A basic script of invoking an AWS Bedrock LLM model (using Anthropic Claude v2 as example) and get responses.
- Make sure your organization have access to at least one Bedrock model in at least one of the region.
- Create an AWS Cognito Identity pool using Guest access and Basic (classic) authentication.
- Create a IAM role in the identity pool and grant it the permission with Bedrock full access policy.
- Copy the region name, identity pool ID string and the role's ARN (Amazon Resource Name) string to replace the variables in the script
bedrock.js
:
const region = "{region}";
const cognitoIdentityPoolId = `${region}:00000000-0000-0000-0000-000000000000`;
const bedrockRoleArn =
"arn:aws:iam::000000000000:role/service-role/{AWSRoleForBedrockName}";
The reason of having to access Bedrock in guest mode is due to the session policy behavior/design of the STS client. You'll have to encode/hide the identity pool ID as well as the role ARN.
npm install @aws-sdk/client-cognito-identity @aws-sdk/client-sts @aws-sdk/client-bedrock-runtime
// or
yarn add ...
For additional SDK reference, see Get started in the browser and Developer Reference.
// streaming output mode
const streamingMode = false;
// model prompt
const prompt = `
Human: Please invent a fake programming language for cats.
Assistant:`;
// model params
const modelId = "anthropic.claude-v2";
const modelParams = {
prompt: prompt,
max_tokens_to_sample: 2048,
temperature: 0.1,
top_p: 0.9,
};
See Anthropic Claude Text Completions API and Prompt engineering overview for how to configure the prompt and parameters.
- The non-streaming mode (wait until all responses returned) should be able to work in browser (not tested).
- The streaming output mode (by setting
streamingMode
totrue
) usesprocess
of Node.js to print string without new lines. But you can get the idea of how the streaming works.
node bedrock.js
Human: Please invent a fake programming language for cats.
Assistant: Here is an idea for a fake programming language for cats:
MeowScript
- Variables are called "mice" instead of variables. So you would declare a mouse like:
mouse myMouse;
- Functions are called "catnaps" instead of functions.
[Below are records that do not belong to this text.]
-- ==== Sys2Proof/Laws/State.lean ====
section
/-! SUPPORT. What each update of the part leaves alone, field by field, and what lifting an operation to the state leaves alone. -/

namespace Sys2Proof.Machine

variable (p : Part)

@[simp] theorem Part.wr_now (a : Nat) (v : BitVec 32) : (p.wr a v).now = p.now := rfl
@[simp] theorem Part.wr_ftime (a : Nat) (v : BitVec 32) : (p.wr a v).ftime = p.ftime := rfl
@[simp] theorem Part.wr_slew (a : Nat) (v : BitVec 32) : (p.wr a v).slew = p.slew := rfl
@[simp] theorem Part.wr_out (a : Nat) (v : BitVec 32) : (p.wr a v).out = p.out := rfl
@[simp] theorem Part.wr_freeCtr (a : Nat) (v : BitVec 32) : (p.wr a v).freeCtr = p.freeCtr := rfl
@[simp] theorem Part.wr_md (a : Nat) (v : BitVec 32) : (p.wr a v).md = p.md := rfl
@[simp] theorem Part.wr_posted (a : Nat) (v : BitVec 32) : (p.wr a v).posted = p.posted := rfl
@[simp] theorem Part.wr_shadow (a : Nat) (v : BitVec 32) : (p.wr a v).shadow = p.shadow := rfl
@[simp] theorem Part.wr_cell (a : Nat) (v : BitVec 32) : (p.wr a v).cell = p.cell := rfl
@[simp] theorem Part.wr_frames (a : Nat) (v : BitVec 32) : (p.wr a v).frames = p.frames := rfl
@[simp] theorem Part.wr_nextFrame (a : Nat) (v : BitVec 32) : (p.wr a v).nextFrame = p.nextFrame := rfl
@[simp] theorem Part.wr_voqs (a : Nat) (v : BitVec 32) : (p.wr a v).voqs = p.voqs := rfl
@[simp] theorem Part.wr_flights (a : Nat) (v : BitVec 32) : (p.wr a v).flights = p.flights := rfl
@[simp] theorem Part.wr_residues (a : Nat) (v : BitVec 32) : (p.wr a v).residues = p.residues := rfl
@[simp] theorem Part.wr_arbA (a : Nat) (v : BitVec 32) : (p.wr a v).arbA = p.arbA := rfl
@[simp] theorem Part.wr_arbG (a : Nat) (v : BitVec 32) : (p.wr a v).arbG = p.arbG := rfl
@[simp] theorem Part.wr_arbV (a : Nat) (v : BitVec 32) : (p.wr a v).arbV = p.arbV := rfl
@[simp] theorem Part.wr_cellTime (a : Nat) (v : BitVec 32) : (p.wr a v).cellTime = p.cellTime := rfl
@[simp] theorem Part.wr_joining (a : Nat) (v : BitVec 32) : (p.wr a v).joining = p.joining := rfl
@[simp] theorem Part.wr_starved (a : Nat) (v : BitVec 32) : (p.wr a v).starved = p.starved := rfl
@[simp] theorem Part.wr_occ (a : Nat) (v : BitVec 32) : (p.wr a v).occ = p.occ := rfl
@[simp] theorem Part.wr_refused (a : Nat) (v : BitVec 32) : (p.wr a v).refused = p.refused := rfl
@[simp] theorem Part.wr_backing (a : Nat) (v : BitVec 32) : (p.wr a v).backing = p.backing := rfl
@[simp] theorem Part.wr_stuck (a : Nat) (v : BitVec 32) : (p.wr a v).stuck = p.stuck := rfl
@[simp] theorem Part.wr_audit (a : Nat) (v : BitVec 32) : (p.wr a v).audit = p.audit := rfl
@[simp] theorem Part.wr_tq (a : Nat) (v : BitVec 32) : (p.wr a v).tq = p.tq := rfl
@[simp] theorem Part.wr_deficit (a : Nat) (v : BitVec 32) : (p.wr a v).deficit = p.deficit := rfl
@[simp] theorem Part.wr_stale (a : Nat) (v : BitVec 32) : (p.wr a v).stale = p.stale := rfl
@[simp] theorem Part.wr_tok (a : Nat) (v : BitVec 32) : (p.wr a v).tok = p.tok := rfl
@[simp] theorem Part.wr_shpAct (a : Nat) (v : BitVec 32) : (p.wr a v).shpAct = p.shpAct := rfl
@[simp] theorem Part.wr_polTok (a : Nat) (v : BitVec 32) : (p.wr a v).polTok = p.polTok := rfl
@[simp] theorem Part.wr_polAct (a : Nat) (v : BitVec 32) : (p.wr a v).polAct = p.polAct := rfl
@[simp] theorem Part.wr_debt (a : Nat) (v : BitVec 32) : (p.wr a v).debt = p.debt := rfl
@[simp] theorem Part.wr_withheld (a : Nat) (v : BitVec 32) : (p.wr a v).withheld = p.withheld := rfl
@[simp] theorem Part.wr_tables (a : Nat) (v : BitVec 32) : (p.wr a v).tables = p.tables := rfl
@[simp] theorem Part.wr_ort (a : Nat) (v : BitVec 32) : (p.wr a v).ort = p.ort := rfl
@[simp] theorem Part.wr_ledger (a : Nat) (v : BitVec 32) : (p.wr a v).ledger = p.ledger := rfl
@[simp] theorem Part.wr_fail (a : Nat) (v : BitVec 32) : (p.wr a v).fail = p.fail := rfl
@[simp] theorem Part.wr_jrnl (a : Nat) (v : BitVec 32) : (p.wr a v).jrnl = p.jrnl := rfl
@[simp] theorem Part.wr_gates (a : Nat) (v : BitVec 32) : (p.wr a v).gates = p.gates := rfl
@[simp] theorem Part.wr_nextGate (a : Nat) (v : BitVec 32) : (p.wr a v).nextGate = p.nextGate := rfl
@[simp] theorem Part.wr_waiting (a : Nat) (v : BitVec 32) : (p.wr a v).waiting = p.waiting := rfl
@[simp] theorem Part.wr_fences (a : Nat) (v : BitVec 32) : (p.wr a v).fences = p.fences := rfl
@[simp] theorem Part.wr_link (a : Nat) (v : BitVec 32) : (p.wr a v).link = p.link := rfl
@[simp] theorem Part.wr_txFlow (a : Nat) (v : BitVec 32) : (p.wr a v).txFlow = p.txFlow := rfl
@[simp] theorem Part.wr_rxFlow (a : Nat) (v : BitVec 32) : (p.wr a v).rxFlow = p.rxFlow := rfl
@[simp] theorem Part.wr_rsqIn (a : Nat) (v : BitVec 32) : (p.wr a v).rsqIn = p.rsqIn := rfl
@[simp] theorem Part.wr_combine (a : Nat) (v : BitVec 32) : (p.wr a v).combine = p.combine := rfl
@[simp] theorem Part.wr_port (a : Nat) (v : BitVec 32) : (p.wr a v).port = p.port := rfl
@[simp] theorem Part.wr_cfg (a : Nat) (v : BitVec 32) : (p.wr a v).cfg = p.cfg := rfl
@[simp] theorem Part.wr_sharers (a : Nat) (v : BitVec 32) : (p.wr a v).sharers = p.sharers := rfl
@[simp] theorem Part.wr_intx (a : Nat) (v : BitVec 32) : (p.wr a v).intx = p.intx := rfl
@[simp] theorem Part.wr_msix (a : Nat) (v : BitVec 32) : (p.wr a v).msix = p.msix := rfl
@[simp] theorem Part.wr_flr (a : Nat) (v : BitVec 32) : (p.wr a v).flr = p.flr := rfl
@[simp] theorem Part.wr_cfFlr (a : Nat) (v : BitVec 32) : (p.wr a v).cfFlr = p.cfFlr := rfl
@[simp] theorem Part.wr_stnRest (a : Nat) (v : BitVec 32) : (p.wr a v).stnRest = p.stnRest := rfl
@[simp] theorem Part.wr_chan (a : Nat) (v : BitVec 32) : (p.wr a v).chan = p.chan := rfl
@[simp] theorem Part.wr_hist (a : Nat) (v : BitVec 32) : (p.wr a v).hist = p.hist := rfl
@[simp] theorem Part.wr_domHist (a : Nat) (v : BitVec 32) : (p.wr a v).domHist = p.domHist := rfl
@[simp] theorem Part.wr_ant (a : Nat) (v : BitVec 32) : (p.wr a v).ant = p.ant := rfl
@[simp] theorem Part.wr_ffy (a : Nat) (v : BitVec 32) : (p.wr a v).ffy = p.ffy := rfl
@[simp] theorem Part.wr_boot (a : Nat) (v : BitVec 32) : (p.wr a v).boot = p.boot := rfl
@[simp] theorem Part.wr_time (a : Nat) (v : BitVec 32) : (p.wr a v).time = p.time := rfl
@[simp] theorem Part.wr_ibi (a : Nat) (v : BitVec 32) : (p.wr a v).ibi = p.ibi := rfl
@[simp] theorem Part.wr_spi (a : Nat) (v : BitVec 32) : (p.wr a v).spi = p.spi := rfl
@[simp] theorem Part.wr_flash (a : Nat) (v : BitVec 32) : (p.wr a v).flash = p.flash := rfl
@[simp] theorem Part.wr_spare (a : Nat) (v : BitVec 32) : (p.wr a v).spare = p.spare := rfl
@[simp] theorem Part.wr_ueRows (a : Nat) (v : BitVec 32) : (p.wr a v).ueRows = p.ueRows := rfl
@[simp] theorem Part.wr_jext (a : Nat) (v : BitVec 32) : (p.wr a v).jext = p.jext := rfl
@[simp] theorem Part.wr_side (a : Nat) (v : BitVec 32) : (p.wr a v).side = p.side := rfl
@[simp] theorem Part.wr_awaited (a : Nat) (v : BitVec 32) : (p.wr a v).awaited = p.awaited := rfl
@[simp] theorem Part.wr_credAt (a : Nat) (v : BitVec 32) : (p.wr a v).credAt = p.credAt := rfl
@[simp] theorem Part.wr_cplWait (a : Nat) (v : BitVec 32) : (p.wr a v).cplWait = p.cplWait := rfl
@[simp] theorem Part.wr_rstDue (a : Nat) (v : BitVec 32) : (p.wr a v).rstDue = p.rstDue := rfl
@[simp] theorem Part.wr_doe (a : Nat) (v : BitVec 32) : (p.wr a v).doe = p.doe := rfl
@[simp] theorem Part.wr_regUe (a : Nat) (v : BitVec 32) : (p.wr a v).regUe = p.regUe := rfl
@[simp] theorem Part.wr_dfe (a : Nat) (v : BitVec 32) : (p.wr a v).dfe = p.dfe := rfl
@[simp] theorem Part.wr_farPreset (a : Nat) (v : BitVec 32) : (p.wr a v).farPreset = p.farPreset := rfl
@[simp] theorem Part.wr_laneRx (a : Nat) (v : BitVec 32) : (p.wr a v).laneRx = p.laneRx := rfl
@[simp] theorem Part.wr_scr (a : Nat) (v : BitVec 32) : (p.wr a v).scr = p.scr := rfl
@[simp] theorem Part.wr_lines (a : Nat) (v : BitVec 32) : (p.wr a v).lines = p.lines := rfl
So you define a catnap like:
catnap eatFood() {
// code here
}
- Common language keywords:
- meow - used instead of print/console.log to output something
- purr - used instead of return to return from a catnap
- scratch - used instead of break to break out of a loop
- pounce - used instead of continue to skip to next loop iteration
- Loops like "while" and "for" would be called "prowl" and "stalk" instead
- Logical operators like "&&" and "||" would be "hiss" and "purr"
- Comments start with "//" but are called "thoughts" instead of comments
So a simple MeowScript program might look like:
mouse foodBowl;
catnap eatFood() {
meow("Yummy food!");
purr;
}
prowl (foodBowl.isEmpty()) {
meow("Bowl is empty, meow for more!");
eatFood();
}
So that gives a general idea of what a cat programming language could look like!
In order to have the model "remember" the previous conversation, include the previous output as prompt in front of the new ones.